* What you will do: Write out the data exactly from its first line onward, ending with the line in which "theorem execPrim_completes_iff (p" appears.

* Task data:

/-! ### Which commands fault -/

/-- A primitive completes exactly when its one address is inside the memory (R43, R130). -/
theorem execPrim_completes_iff (p : Prim) (s : State) : (∃ t, execPrim p s = .ok t) ↔ p.addr < 2048 := by
  refine ⟨fun ⟨t, ht⟩ => ?_, fun ha => ?_⟩
  · obtain ⟨d, r, rfl, hd, -⟩ | ⟨r, a, rfl, ha, -⟩ := execPrim_cases ht
    · exact hd
    · exact ha
  · cases p with
    | mov dest src => exact ⟨_, execPrim_mov ha src s⟩
    | sub dest src => exact ⟨_, execPrim_sub ha dest s⟩

/-- A routine completes exactly when every address of it is inside the memory (R130). -/
theorem runPrims_completes_iff (ps : List Prim) (s : State) :
    (∃ t, runPrims ps s = .ok t) ↔ ∀ p ∈ ps, p.addr < 2048 := by
  induction ps generalizing s with
  | nil => simp
  | cons p ps ih =>
    rw [List.forall_mem_cons, ← execPrim_completes_iff p s]
    cases hp : execPrim p s with
    | error a => simp [runPrims_cons_error hp]
    | ok u => simp [runPrims_cons hp, ih]

/-- The addresses `CommandInBounds` names are those of the command's row of the micro-ROM (R97). -/
theorem commandInBounds_iff (i : Instr) : CommandInBounds i ↔ ∀ p ∈ rom i, p.addr < 2048 := by
  cases i with
  | swap a b =>
    simp only [CommandInBounds, Config.memBytes, rom, swapRoutine, stcRoutine, loadRoutine, List.forall_mem_append,
      List.forall_mem_cons, Prim.addr]
    tauto
  | _ => simp [CommandInBounds, rom, movRoutine, subRoutine, stcRoutine, loadRoutine, Prim.addr]

/-- Settles O23: the command's routine completes exactly when every address of it is in bounds, and a routine that stops has
stopped at an address that is not. -/
theorem commandCompletesExactlyInBounds : Obligations.CommandCompletesExactlyInBounds := by
  intro i s hs
  rw [commandInBounds_iff, ← runPrims_completes_iff (rom i) s]
  refine ⟨fun ⟨u, hu⟩ => ⟨_, exec_ok hs hu⟩, fun hstops => ?_⟩
  cases hrun : runPrims (rom i) s with
  | ok u => exact absurd ⟨u, hrun⟩ hstops
  | error a => exact ⟨a, runPrims_error hrun, exec_error hs hrun⟩

/-! ### The block after a fault -/

/-- After `OutOfBounds` the block is the HALTED one of R132. -/
theorem blockAfter_outOfBounds {s : State} {op : Operation} {a : Nat} (h : step s = .fault (.outOfBounds op a)) :
    blockAfter s = some (haltBlock s) := by
  simp [blockAfter, h]

/-- A HALTED block that nothing is presented to takes no step (R120). -/
theorem step_halted_ne_next {s : State} (hs : s.seq = .halted) (hr : s.requests = []) (t : State) :
    step s ≠ .next t := by
  intro h
  obtain ⟨rest, hreq, -⟩ := step_halted_next hs h
  simp [hr] at hreq

/-- Settles O46: the block is `haltBlock`, which no transaction is left for, so only a reset presented anew steps it. -/
theorem faultHaltsTheBlock : Obligations.FaultHaltsTheBlock := by
  intro s op a h
  have hreset : step ((haltBlock s).present [.reset]) = _ := step_reset (rest := []) rfl
  exact ⟨haltBlock s, blockAfter_outOfBounds h, haltBlock_seq s, ⟨_, haltBlock_rsp s, rfl⟩,
    step_halted_ne_next rfl rfl, _, hreset, rfl, rfl, word_nil, rfl, rfl⟩

end Sys2Proof.Machine
end

section
/-! PROOFS. Commands on a register that still holds its reset value (`70_reset_and_hazards.md` R153). -/

namespace Sys2Proof.Machine

/-- A wrapping subtraction of −1, the reset value of a register, adds 1 (R83, R31). -/
theorem wrapSub_minusOne (v : Word) : wrapSub v 0xFFFFFFFF#32 = v + 1#32 := by
  have hneg : (0xFFFFFFFF#32 : Word) = -1#32 := by decide
  rw [wrapSub_eq, hneg, sub_neg_eq_add]

/-- Settles O13: `load` of any register leaves the difference (R93), here that of the word and −1. -/
theorem loadAfterResetAddsOne : Obligations.LoadAfterResetAddsOne := by
  intro s reg addr hs ha hreset
  obtain ⟨t, hexec, hreg, hword, -⟩ := loadWithoutPreconditionSubtracts s reg addr hs ha
  rw [hreset, wrapSub_minusOne] at hreg hword
  exact ⟨t, hexec, hreg, hword⟩

end Sys2Proof.Machine
end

* Solution to this problem:
/-! ### Which commands fault -/

/-- A primitive completes exactly when its one address is inside the memory (R43, R130). -/
theorem execPrim_completes_iff (p : Prim) (s : State) : (∃ t, execPrim p s = .ok t) ↔ p.addr < 2048 := by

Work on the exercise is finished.